Chapter 8
He rode with them. They were his friends. But he was not with them. There was a circle drawn around him. He was separated from them. They probably did not feel it, but he felt it. It is a circle which draws itself ever around a man who, justly or unjustly, is thought guilty of blood. Men may applaud his deed. Men may say that they themselves would wish to have done it. But the circle is there.
Then Jeffrey thought of his Mother. She would not see that circle.
Also he thought of a girl. The girl had only a few hours before said that she had sometimes seen even murder in his eyes.
V
MON PERE JE ME 'CUSE
Down the wide slope of Bald Mountain the fire raved exultingly, leaping and skipping fantastically as it ran. It was a prisoner released from the bondage of the elements that had held it. It was a spirit drunk with sudden-found freedom. It was a flood raging down a valley. It was a maniac at large.
The broad base of the mountain where it sat upon the backs of the lower hills spread out fanwise to a width of five miles. The fire spread its wings as it came down until it swept the whole apron of the mountain. A five-mile wave of solid flame rolled down upon the hills.
Sleepy cattle on the hills rising for their early browse missed the juicy dew from the grass. They looked to where the sun should be coming over the mountain and instead they saw the sun coming down the side of the mountain in a blanket of white smoke. They left their feed and began to huddle together, mooing nervously to each other about this thing and sniffing the air and pawing the earth.
Sleepy hired men coming out to drive the cattle in to milking looked blinking up at the mountain, stood a moment before their numb minds understood what their senses were telling them, then ran shouting back to the farm houses, throwing open pasture gates and knocking down lengths of fence as they ran. Some, with nothing but fear in their hearts, ran straight to the barns and mounting the best horses fled down the roads to the west. For the hireling flees because he is a hireling.
Sleepy men and women and still sleeping children came tumbling out of the houses, to look up at the death that was coming down to them. Some cried in terror. Some raged and cursed and shook foolish fists at the oncoming enemy. Some fell upon their knees and lifted hands to the God of fire and flood. Then each ran back into the house for his or her treasure; a little bag of money under a mattress, or a babe in its crib, or a little rifle, or a dolly of rags.
Frantic horses were hastily hitched to farm wagons. The treasures were quickly bundled in. Women pushed their broods up ahead of them into the wagons, ran back to kiss the men standing at the heads of the sweating horses, then climbed to their places in the wagons and took the reins. For twenty miles, down break-neck roads, behind mad horses, they would have to hold the lives of the children, the horses, and, incidentally, of themselves in their hands. But they were capable hands, brown, and strong and steady as the mother hearts that went with them.
They would have preferred to stay with the men, these women. But it was the law that they should take the brood and run to safety.
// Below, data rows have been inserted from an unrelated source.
/-- A dirty line is lost (10 R312): its memory is poisoned (near memory) or keeps its older value, the loss is recorded on a die, and the
reset of its partition is due. The line is remembered until that reset has ended, so that no store of the partition is merged into what
is left (10 R313). -/
def recordLoss (f : Fab) (die : Nat) (l : Line) : Fab :=
  let f := onMem f fun m => { (if l.kind = 0 then poisonLine m l else m) with
    fatal := if m.fatal.contains l.part then m.fatal else m.fatal ++ [l.part]
    lost := if m.lost.contains l then m.lost else m.lost ++ [l] }
  countErr f die l.part fun e => { e with lost := min 65535 (e.lost + 1), valid := true, kind := l.kind, off := l.idx * 128 }

/-- A die's dirty copy of a line is lost, and a write-back of it that is on its way. -/
def loseLine (f : Fab) (die : Nat) (l : Line) : Fab :=
  let f := forget (onMem f fun m => { delL2 m die l with evb := m.evb.filter fun e => !(e.die == die && e.line == l) }) die l
  let f := { f with net := f.net.filter fun m => match m.2 with
    | .wb l' a _ _ => !(l' == l && a == die)
    | _ => true }
  recordLoss f die l

/-- An entry is displaced from an eviction buffer: the clean eviction leaves for the home. -/
def displace (f : Fab) (e : Evicting) : Fab := send (onMem f fun m => { m with evb := m.evb.erase e }) (.evict e.line e.die)

/-- A copy with a clean error leaves its way; of a sector's error in a way that is locked, the way is remembered, for the line to be fetched
into it again (10 R306, R313). -/
def dropFlawed (f : Fab) (c : L2Copy) (sector : Bool) : Fab :=
  let f := forget (loseMarks (onMem f fun m => delL2 m c.die c.line) c.die c.line) c.die c.line
  if sector && (lockOf f c.die c.line.part).getLsbD c.way then
    onMem f fun m => { m with refetch := m.refetch ++ [{ die := c.die, slice := c.slice, set_ := c.set_, way := c.way, line := c.line }] }
  else f

/-- A parity check of the newest eviction-buffer entry of a line; `bad` where the command says that it finds an error. -/
def entryParity (f : Fab) (die : Nat) (l : Line) (bad : Bool) : Fab × Bool :=
  match findEvb f.mem die l with
  | none => (f, false)
  | some e => if !(bad || e.flaw) then (f, false) else if e.dirtyLine then (loseLine f die l, true) else (displace f e, false)

/-- A parity check of a copy. -/
def copyParity (f : Fab) (c : L2Copy) : ParityFind → Fab × Bool
  | .ok | .evictionEntry => (f, false)
  | .dataSector =>
    if isDirty c.st c.d then (loseLine f c.die c.line, true)
    else (countErr (dropFlawed f c true) c.die c.line.part fun e => { e with refetch := min 65535 (e.refetch + 1) }, false)
  | .tagOrState => if isDirty c.st c.d then (loseLine f c.die c.line, true) else (dropFlawed f c false, false)
  | .stateUnreadable => (loseLine f c.die c.line, true)

/-- The parity check of a use of a die's line: of its eviction-buffer entry where the command says so or no copy stands, else of the
copy, which shows what the command finds, or what an upset has left there. True where the line was lost. -/
def parityOn (f : Fab) (die : Nat) (l : Line) (p : ParityFind) : Fab × Bool :=
  match findL2 f.mem die l with
  | none => entryParity f die l (p == .evictionEntry)
  | some c => if p = .evictionEntry then entryParity f die l true else copyParity f c (if p = .ok then c.flaw else p)

def useCheck (f : Fab) (die : Nat) (l : Line) : Fab := (parityOn f die l .ok).1

/-! ### Placing a line in an L2 (10 R304, R305) -/

inductive Place where
  | noWay
  | wait
  | at_ (way : Nat) (victim : Option L2Copy)
  deriving DecidableEq, Repr

/-- The least recently used copy. -/
def leastUsed : List L2Copy → Option L2Copy
  | [] => none
  | c :: cs => match leastUsed cs with
    | none => some c
    | some c' => if c'.use < c.use then some c' else some c

def dirtyEntries (m : Mem) (die slice : Nat) : Nat :=
  (m.evb.filter fun e => e.die == die && e.slice == slice && e.dirtyLine).length

/-- The way that a fill of a slice takes: for a line that a clean error drove out of a locked way, that way; else an invalid one, a
prefetched line never used, the least recently used line. It waits while a dirty victim finds 32 dirty lines in the eviction buffer. -/
def choose (k : Keel) (f : Fab) (die slice : Nat) (l : Line) : Place :=
  let set_ := (homeOf k l).set_
  let here := f.mem.l2.filter fun c => c.die == die && c.slice == slice && c.set_ == set_
  match f.mem.refetch.find? fun r => r.die == die && r.slice == slice && r.line == l && !(here.any (·.way == r.way)) with
  | some r => .at_ r.way none
  | none =>
    let ways := freeWays k f die l.part
    let used := here.filter fun c => ways.contains c.way
    match ways.find? fun w => !(used.any (·.way == w)) with
    | some w => .at_ w none
    | none =>
      match (leastUsed (used.filter (·.prefetched))).or (leastUsed used) with
      | none => .noWay
      | some v => if isDirty v.st v.d && decide (dirtyEntries f.mem die slice ≥ 32) then .wait else .at_ v.way (some v)

/-- The oldest clean entry of a slice's eviction buffer. -/
def oldestClean (m : Mem) (die slice : Nat) : Option Evicting :=
  m.evb.find? fun e => e.die == die && e.slice == slice && !e.dirtyLine

def bufferFullAt (f : Fab) (die slice : Nat) : Bool :=
  decide ((f.mem.evb.filter fun e => e.die == die && e.slice == slice).length ≥ 32)

/-- A dirty line takes an entry of its slice's eviction buffer, the oldest clean one making room, and its write-back stands in the net
(whether it has been issued shows when the line is used again, log 3). -/
def holdDirty (f : Fab) (e : Evicting) : Fab :=
  let f := if bufferFullAt f e.die e.slice then (match oldestClean f.mem e.die e.slice with | some c => displace f c | none => f) else f
  send (onMem f fun m => { m with evb := m.evb ++ [e] }) (.wb e.line e.die e.slice e.d)

/-- A victim leaves its way: a dirty one holds an entry until its write-back is acknowledged, a clean one takes an entry only while one
is free (10 R305). -/
def evictCopy (f : Fab) (c : L2Copy) : Fab :=
  let f := loseMarks (onMem f fun m => delL2 m c.die c.line) c.die c.line
  let e : Evicting := { die := c.die, slice := c.slice, line := c.line, st := c.st, d := c.d, flaw := c.flaw == .dataSector
                        dirtyLine := isDirty c.st c.d, issued := false }
  if e.dirtyLine then holdDirty f e
  else if bufferFullAt f c.die c.slice then send f (.evict c.line c.die)
  else onMem f fun m => { m with evb := m.evb ++ [e] }

/-- A victim is checked as it leaves its way: one with an error is dropped or lost (10 R311). -/
def evictVictim (f : Fab) (v : L2Copy) : Fab :=
  let f := (copyParity f v v.flaw).1
  if (findL2 f.mem v.die v.line).isSome then evictCopy f v else f

/-- Install a line in the way chosen for it. -/
def install (k : Keel) (f : Fab) (die slice way : Nat) (victim : Option L2Copy) (l : Line) (st : LState) (d : LineData)
    (prefetched : Bool) : Fab :=
  let f := match victim with | some v => evictVictim f v | none => f
  onMem f fun m =>
    let m := tick (delClean m die l)
    { m with
      l2 := m.l2 ++ [{ die := die, slice := slice, set_ := (homeOf k l).set_, way := way, line := l, st := st, d := d,
                       use := m.use, prefetched := prefetched, flaw := .ok }]
      refetch := m.refetch.filter fun r => !(r.die == die && r.line == l) }

/-- A request uses the copy. -/
def touch (m : Mem) (die : Nat) (l : Line) : Mem :=
  let m := tick m
  modL2 m die l fun c => { c with use := m.use, prefetched := false }

/-- The write-back of a buffered line stands in the net and a free value says that the slice has not issued it (log 3). -/
def unissued (f : Fab) (die : Nat) (l : Line) : Bool :=
  (f.net.any fun m => match m.2 with
    | .wb l' a _ _ => l' == l && a == die
    | _ => false) && !(fresh f).getLsbD 0

/-- A request to a line in the eviction buffer installs it again, in a way of its slice (10 R305): a dirty line whose write-back has
not been issued stays dirty, and the write-back is cancelled; one whose write-back has been issued is clean. -/
def reinstall (k : Keel) (f : Fab) (die : Nat) (l : Line) : Fab :=
  let f := useCheck f die l
  match findL2 f.mem die l, findEvb f.mem die l with
  | none, some e => match choose k f die e.slice l with
    | .at_ way v =>
      if !e.dirtyLine then install k f die e.slice way v l e.st e.d false
      else if unissued f die l then
        let mine := fun (m : Nat × Msg) => match m.2 with
          | .wb l' a _ _ => l' == l && a == die
          | _ => false
        let f := { spend f 1 with net := dropLast mine f.net }
        install k (onMem f fun m => { m with evb := dropLast (· == e) m.evb }) die e.slice way v l e.st e.d false
      else install k (spend f 1) die e.slice way v l .S { e.d with dirty := 0 } false
    | _ => f
  | _, _ => f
Men stood watching the wagons until they shot out of sight behind the trees of the road. Then they turned back to the hopeless, probably useless fight. They could do little or nothing. But it was the law that men must stay and make the fight. They must go out with shovels to the very edge of their own clearing and dig up a width of new earth which the running fire could not cross. Thus they might divert the fire a little. They might even divide it, if the wind died down a little, so that it would roll on to either side of their homes.
This was their business. There was little chance that they would succeed. Probably they would have to drop shovels at the last moment and run an unequal foot race for their lives. But this was the law, that every man must stay and try to make his own little clearing the point of an entering wedge to that advancing wall of fire. No man, no ten thousand men could stop the fire. But, against all probabilities, some one man might be able, by some chance of the lay of the ground, or some freak of the wind, to split off a sector of it. That sector might be fought and narrowed down by other men until it was beaten. And so something would be gained. For this men stayed, stifled and blinded, and fought on until the last possible moment, and then ran past their already smoking homes and down the wind for life.
Jeffrey Whiting rode southward in the wake of four other men down a long spiral course towards the base of the mountain. Yesterday he would have ridden at their head. He would have taken the place of leadership and command among them which he had for months been taking in the fight against the railroad. Probably he could still have had that place among them if he had tried to assert himself, for men had come to have a habit of depending upon him. But he rode at the rear, dispirited and miserable.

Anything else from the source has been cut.